■ Assigned task:
Set down, character for character, everything in the records below from the line holding "(s.placeReply kind tag" down to the line holding "Option.isSome_none, Bool.false_eq_true, if_false]", and no other line.

■ Data for processing:
* * *

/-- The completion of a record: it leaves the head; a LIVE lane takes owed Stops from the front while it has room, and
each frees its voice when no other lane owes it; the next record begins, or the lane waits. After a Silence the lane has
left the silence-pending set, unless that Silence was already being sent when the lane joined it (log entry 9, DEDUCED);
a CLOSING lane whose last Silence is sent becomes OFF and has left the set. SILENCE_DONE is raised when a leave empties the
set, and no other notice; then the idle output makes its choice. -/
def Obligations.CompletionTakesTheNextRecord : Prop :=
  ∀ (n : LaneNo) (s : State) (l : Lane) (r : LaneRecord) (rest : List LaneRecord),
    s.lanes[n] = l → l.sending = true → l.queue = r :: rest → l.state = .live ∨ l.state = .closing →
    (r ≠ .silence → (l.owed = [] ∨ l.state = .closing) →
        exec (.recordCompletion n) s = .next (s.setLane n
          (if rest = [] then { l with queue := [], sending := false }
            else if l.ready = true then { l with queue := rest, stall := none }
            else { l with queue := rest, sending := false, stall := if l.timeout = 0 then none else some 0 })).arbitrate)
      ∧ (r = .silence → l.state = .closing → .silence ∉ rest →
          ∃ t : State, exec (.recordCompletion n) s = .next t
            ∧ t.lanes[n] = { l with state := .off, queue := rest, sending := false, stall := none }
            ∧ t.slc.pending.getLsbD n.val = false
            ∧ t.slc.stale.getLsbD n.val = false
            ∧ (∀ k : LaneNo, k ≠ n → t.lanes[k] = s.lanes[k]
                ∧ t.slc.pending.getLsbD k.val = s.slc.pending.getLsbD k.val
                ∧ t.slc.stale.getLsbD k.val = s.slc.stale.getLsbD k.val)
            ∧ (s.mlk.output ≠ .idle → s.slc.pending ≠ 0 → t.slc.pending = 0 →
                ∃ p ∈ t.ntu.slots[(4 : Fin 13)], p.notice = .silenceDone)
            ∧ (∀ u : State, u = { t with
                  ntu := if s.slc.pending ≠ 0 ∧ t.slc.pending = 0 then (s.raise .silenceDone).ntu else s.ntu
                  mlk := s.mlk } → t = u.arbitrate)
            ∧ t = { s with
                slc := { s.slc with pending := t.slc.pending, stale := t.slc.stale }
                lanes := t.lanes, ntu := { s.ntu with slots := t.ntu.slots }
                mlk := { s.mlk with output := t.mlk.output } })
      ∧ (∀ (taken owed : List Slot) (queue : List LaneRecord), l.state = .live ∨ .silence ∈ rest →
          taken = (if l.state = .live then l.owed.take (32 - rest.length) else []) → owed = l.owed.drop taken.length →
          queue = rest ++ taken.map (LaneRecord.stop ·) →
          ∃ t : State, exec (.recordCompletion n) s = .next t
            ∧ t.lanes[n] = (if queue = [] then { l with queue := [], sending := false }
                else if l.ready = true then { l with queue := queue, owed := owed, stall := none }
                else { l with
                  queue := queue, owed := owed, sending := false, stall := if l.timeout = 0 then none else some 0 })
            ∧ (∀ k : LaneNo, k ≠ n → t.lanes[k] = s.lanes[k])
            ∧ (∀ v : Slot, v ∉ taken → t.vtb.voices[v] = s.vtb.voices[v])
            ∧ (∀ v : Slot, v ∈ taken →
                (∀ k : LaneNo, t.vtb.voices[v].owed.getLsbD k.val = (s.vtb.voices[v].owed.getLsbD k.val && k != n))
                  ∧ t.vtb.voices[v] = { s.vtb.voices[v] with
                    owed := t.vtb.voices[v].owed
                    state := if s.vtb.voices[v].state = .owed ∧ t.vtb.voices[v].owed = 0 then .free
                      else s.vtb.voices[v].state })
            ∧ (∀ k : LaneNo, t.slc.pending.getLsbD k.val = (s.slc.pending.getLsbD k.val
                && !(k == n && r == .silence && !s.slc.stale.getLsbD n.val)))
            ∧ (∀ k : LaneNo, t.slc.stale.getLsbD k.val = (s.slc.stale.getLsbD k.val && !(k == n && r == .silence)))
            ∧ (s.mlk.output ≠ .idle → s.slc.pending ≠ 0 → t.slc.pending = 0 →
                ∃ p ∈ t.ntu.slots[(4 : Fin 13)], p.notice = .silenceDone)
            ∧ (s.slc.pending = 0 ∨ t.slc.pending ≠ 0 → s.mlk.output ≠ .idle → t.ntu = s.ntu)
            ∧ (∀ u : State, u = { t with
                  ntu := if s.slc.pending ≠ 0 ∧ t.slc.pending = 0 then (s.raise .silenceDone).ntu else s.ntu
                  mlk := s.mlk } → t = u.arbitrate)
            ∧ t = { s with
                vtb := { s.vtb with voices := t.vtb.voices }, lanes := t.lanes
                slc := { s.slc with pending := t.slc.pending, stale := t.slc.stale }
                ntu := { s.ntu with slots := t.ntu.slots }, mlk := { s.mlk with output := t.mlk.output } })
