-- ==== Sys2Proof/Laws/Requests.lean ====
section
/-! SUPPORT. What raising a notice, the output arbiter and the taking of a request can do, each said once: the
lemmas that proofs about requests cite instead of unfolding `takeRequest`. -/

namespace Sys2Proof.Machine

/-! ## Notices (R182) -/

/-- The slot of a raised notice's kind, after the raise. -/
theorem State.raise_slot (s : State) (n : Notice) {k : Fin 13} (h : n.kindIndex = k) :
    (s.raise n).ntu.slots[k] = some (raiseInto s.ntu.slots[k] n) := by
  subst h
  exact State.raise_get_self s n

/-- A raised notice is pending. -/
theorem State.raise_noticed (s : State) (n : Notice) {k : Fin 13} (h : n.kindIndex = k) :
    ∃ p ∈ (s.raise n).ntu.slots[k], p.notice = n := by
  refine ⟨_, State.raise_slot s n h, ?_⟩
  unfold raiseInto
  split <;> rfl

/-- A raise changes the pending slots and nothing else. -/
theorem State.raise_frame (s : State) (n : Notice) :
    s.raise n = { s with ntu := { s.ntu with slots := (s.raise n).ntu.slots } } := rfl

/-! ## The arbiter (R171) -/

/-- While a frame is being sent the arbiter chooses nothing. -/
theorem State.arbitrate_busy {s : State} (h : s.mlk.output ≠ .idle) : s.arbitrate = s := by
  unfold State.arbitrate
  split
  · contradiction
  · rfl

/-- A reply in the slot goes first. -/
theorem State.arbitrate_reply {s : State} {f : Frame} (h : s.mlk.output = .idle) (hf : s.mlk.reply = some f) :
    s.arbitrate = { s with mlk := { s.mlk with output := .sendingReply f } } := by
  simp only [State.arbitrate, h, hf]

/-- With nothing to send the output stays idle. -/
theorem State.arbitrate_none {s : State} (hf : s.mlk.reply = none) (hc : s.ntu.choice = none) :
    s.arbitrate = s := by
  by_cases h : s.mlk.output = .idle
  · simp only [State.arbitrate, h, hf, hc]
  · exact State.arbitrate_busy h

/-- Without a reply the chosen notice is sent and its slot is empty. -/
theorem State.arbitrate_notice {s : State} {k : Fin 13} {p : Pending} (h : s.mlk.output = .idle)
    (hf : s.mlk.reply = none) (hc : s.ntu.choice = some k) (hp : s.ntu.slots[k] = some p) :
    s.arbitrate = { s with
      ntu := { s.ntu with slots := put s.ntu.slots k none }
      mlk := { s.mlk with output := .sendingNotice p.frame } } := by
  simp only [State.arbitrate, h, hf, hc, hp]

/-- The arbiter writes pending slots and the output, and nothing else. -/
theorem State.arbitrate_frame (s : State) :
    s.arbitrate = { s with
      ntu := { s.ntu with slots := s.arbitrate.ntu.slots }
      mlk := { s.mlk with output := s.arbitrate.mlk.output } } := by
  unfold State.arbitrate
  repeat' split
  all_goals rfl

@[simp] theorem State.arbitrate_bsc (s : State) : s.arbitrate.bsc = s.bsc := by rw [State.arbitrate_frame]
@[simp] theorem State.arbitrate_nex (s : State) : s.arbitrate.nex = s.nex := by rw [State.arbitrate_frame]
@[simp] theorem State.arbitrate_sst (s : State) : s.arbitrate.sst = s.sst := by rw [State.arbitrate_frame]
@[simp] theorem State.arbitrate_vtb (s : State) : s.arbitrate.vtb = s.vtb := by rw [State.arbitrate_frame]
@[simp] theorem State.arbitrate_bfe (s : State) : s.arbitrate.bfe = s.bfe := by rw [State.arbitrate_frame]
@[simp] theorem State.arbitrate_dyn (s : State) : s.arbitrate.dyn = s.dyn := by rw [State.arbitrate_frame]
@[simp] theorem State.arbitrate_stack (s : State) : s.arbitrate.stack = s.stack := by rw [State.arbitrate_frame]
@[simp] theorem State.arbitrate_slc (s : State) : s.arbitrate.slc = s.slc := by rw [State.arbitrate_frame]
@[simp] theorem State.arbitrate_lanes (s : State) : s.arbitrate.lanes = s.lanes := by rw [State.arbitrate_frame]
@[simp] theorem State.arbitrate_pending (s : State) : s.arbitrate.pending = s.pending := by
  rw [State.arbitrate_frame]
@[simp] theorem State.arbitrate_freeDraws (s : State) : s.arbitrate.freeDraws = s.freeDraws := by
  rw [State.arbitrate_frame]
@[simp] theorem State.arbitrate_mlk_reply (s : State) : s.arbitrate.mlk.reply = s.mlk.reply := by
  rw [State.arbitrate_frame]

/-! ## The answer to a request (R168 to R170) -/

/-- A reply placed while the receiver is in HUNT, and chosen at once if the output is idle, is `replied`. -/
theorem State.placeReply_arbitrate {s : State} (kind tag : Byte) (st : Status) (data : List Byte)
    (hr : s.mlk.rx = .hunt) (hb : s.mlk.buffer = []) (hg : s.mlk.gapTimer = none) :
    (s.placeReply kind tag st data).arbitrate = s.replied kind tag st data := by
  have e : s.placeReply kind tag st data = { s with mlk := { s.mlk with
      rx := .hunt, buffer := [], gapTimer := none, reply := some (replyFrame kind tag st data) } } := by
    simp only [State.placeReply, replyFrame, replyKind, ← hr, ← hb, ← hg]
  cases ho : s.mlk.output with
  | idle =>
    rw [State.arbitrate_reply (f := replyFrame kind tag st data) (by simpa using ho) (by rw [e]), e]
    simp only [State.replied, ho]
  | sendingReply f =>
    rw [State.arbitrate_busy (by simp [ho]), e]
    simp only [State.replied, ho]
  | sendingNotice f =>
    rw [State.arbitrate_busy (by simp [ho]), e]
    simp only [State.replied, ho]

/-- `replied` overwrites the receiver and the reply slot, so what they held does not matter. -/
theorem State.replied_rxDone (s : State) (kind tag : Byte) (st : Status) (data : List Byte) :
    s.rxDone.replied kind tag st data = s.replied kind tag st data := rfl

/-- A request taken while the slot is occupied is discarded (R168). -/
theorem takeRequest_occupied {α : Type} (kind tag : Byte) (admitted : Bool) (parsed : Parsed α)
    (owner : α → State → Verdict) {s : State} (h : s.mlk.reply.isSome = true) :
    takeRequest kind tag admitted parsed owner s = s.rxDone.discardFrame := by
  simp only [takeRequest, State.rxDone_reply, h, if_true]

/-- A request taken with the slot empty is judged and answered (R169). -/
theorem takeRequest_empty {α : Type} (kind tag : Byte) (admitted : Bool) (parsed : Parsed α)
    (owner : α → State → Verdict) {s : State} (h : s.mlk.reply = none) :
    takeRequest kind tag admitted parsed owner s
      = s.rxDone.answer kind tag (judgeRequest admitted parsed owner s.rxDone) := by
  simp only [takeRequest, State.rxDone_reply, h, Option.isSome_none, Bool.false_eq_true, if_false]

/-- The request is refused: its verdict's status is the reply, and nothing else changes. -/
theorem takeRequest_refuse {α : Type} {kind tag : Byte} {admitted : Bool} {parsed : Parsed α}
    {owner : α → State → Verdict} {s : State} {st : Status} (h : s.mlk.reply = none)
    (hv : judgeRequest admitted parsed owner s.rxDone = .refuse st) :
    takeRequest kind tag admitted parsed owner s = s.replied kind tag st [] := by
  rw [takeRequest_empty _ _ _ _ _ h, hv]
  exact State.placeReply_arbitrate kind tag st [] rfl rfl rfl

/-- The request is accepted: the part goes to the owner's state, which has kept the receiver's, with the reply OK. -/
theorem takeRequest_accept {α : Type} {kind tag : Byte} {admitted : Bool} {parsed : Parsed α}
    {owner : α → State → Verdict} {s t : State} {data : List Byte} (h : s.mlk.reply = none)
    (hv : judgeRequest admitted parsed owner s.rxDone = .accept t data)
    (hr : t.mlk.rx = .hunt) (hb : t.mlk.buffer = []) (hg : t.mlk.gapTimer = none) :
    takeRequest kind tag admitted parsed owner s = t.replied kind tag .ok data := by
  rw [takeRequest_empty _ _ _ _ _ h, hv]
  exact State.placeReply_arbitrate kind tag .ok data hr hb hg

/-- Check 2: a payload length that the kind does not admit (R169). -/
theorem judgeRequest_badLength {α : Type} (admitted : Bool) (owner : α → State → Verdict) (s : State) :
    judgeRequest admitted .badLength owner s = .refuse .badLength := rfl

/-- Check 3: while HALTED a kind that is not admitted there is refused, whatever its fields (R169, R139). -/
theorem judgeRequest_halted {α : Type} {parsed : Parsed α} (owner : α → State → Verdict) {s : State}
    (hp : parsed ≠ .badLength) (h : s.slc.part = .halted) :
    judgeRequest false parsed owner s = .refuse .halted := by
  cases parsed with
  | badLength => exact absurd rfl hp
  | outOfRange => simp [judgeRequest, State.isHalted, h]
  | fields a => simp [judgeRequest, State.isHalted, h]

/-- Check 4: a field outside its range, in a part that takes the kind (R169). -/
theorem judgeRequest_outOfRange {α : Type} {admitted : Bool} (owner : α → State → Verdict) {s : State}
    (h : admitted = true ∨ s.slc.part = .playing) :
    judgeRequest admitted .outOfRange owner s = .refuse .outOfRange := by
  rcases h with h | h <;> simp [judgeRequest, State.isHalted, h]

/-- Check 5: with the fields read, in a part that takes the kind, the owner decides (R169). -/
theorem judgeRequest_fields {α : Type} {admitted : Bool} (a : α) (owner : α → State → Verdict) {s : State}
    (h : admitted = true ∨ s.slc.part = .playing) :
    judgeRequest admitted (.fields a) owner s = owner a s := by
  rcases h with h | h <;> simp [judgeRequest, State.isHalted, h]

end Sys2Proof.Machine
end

* * *

■ Answer to this exercise:
    (s.placeReply kind tag st data).arbitrate = s.replied kind tag st data := by
  have e : s.placeReply kind tag st data = { s with mlk := { s.mlk with
      rx := .hunt, buffer := [], gapTimer := none, reply := some (replyFrame kind tag st data) } } := by
    simp only [State.placeReply, replyFrame, replyKind, ← hr, ← hb, ← hg]
  cases ho : s.mlk.output with
  | idle =>
    rw [State.arbitrate_reply (f := replyFrame kind tag st data) (by simpa using ho) (by rw [e]), e]
    simp only [State.replied, ho]
  | sendingReply f =>
    rw [State.arbitrate_busy (by simp [ho]), e]
    simp only [State.replied, ho]
  | sendingNotice f =>
    rw [State.arbitrate_busy (by simp [ho]), e]
    simp only [State.replied, ho]

/-- `replied` overwrites the receiver and the reply slot, so what they held does not matter. -/
theorem State.replied_rxDone (s : State) (kind tag : Byte) (st : Status) (data : List Byte) :
    s.rxDone.replied kind tag st data = s.replied kind tag st data := rfl

/-- A request taken while the slot is occupied is discarded (R168). -/
theorem takeRequest_occupied {α : Type} (kind tag : Byte) (admitted : Bool) (parsed : Parsed α)
    (owner : α → State → Verdict) {s : State} (h : s.mlk.reply.isSome = true) :
    takeRequest kind tag admitted parsed owner s = s.rxDone.discardFrame := by
  simp only [takeRequest, State.rxDone_reply, h, if_true]

/-- A request taken with the slot empty is judged and answered (R169). -/
theorem takeRequest_empty {α : Type} (kind tag : Byte) (admitted : Bool) (parsed : Parsed α)
    (owner : α → State → Verdict) {s : State} (h : s.mlk.reply = none) :
    takeRequest kind tag admitted parsed owner s
      = s.rxDone.answer kind tag (judgeRequest admitted parsed owner s.rxDone) := by
  simp only [takeRequest, State.rxDone_reply, h, Option.isSome_none, Bool.false_eq_true, if_false]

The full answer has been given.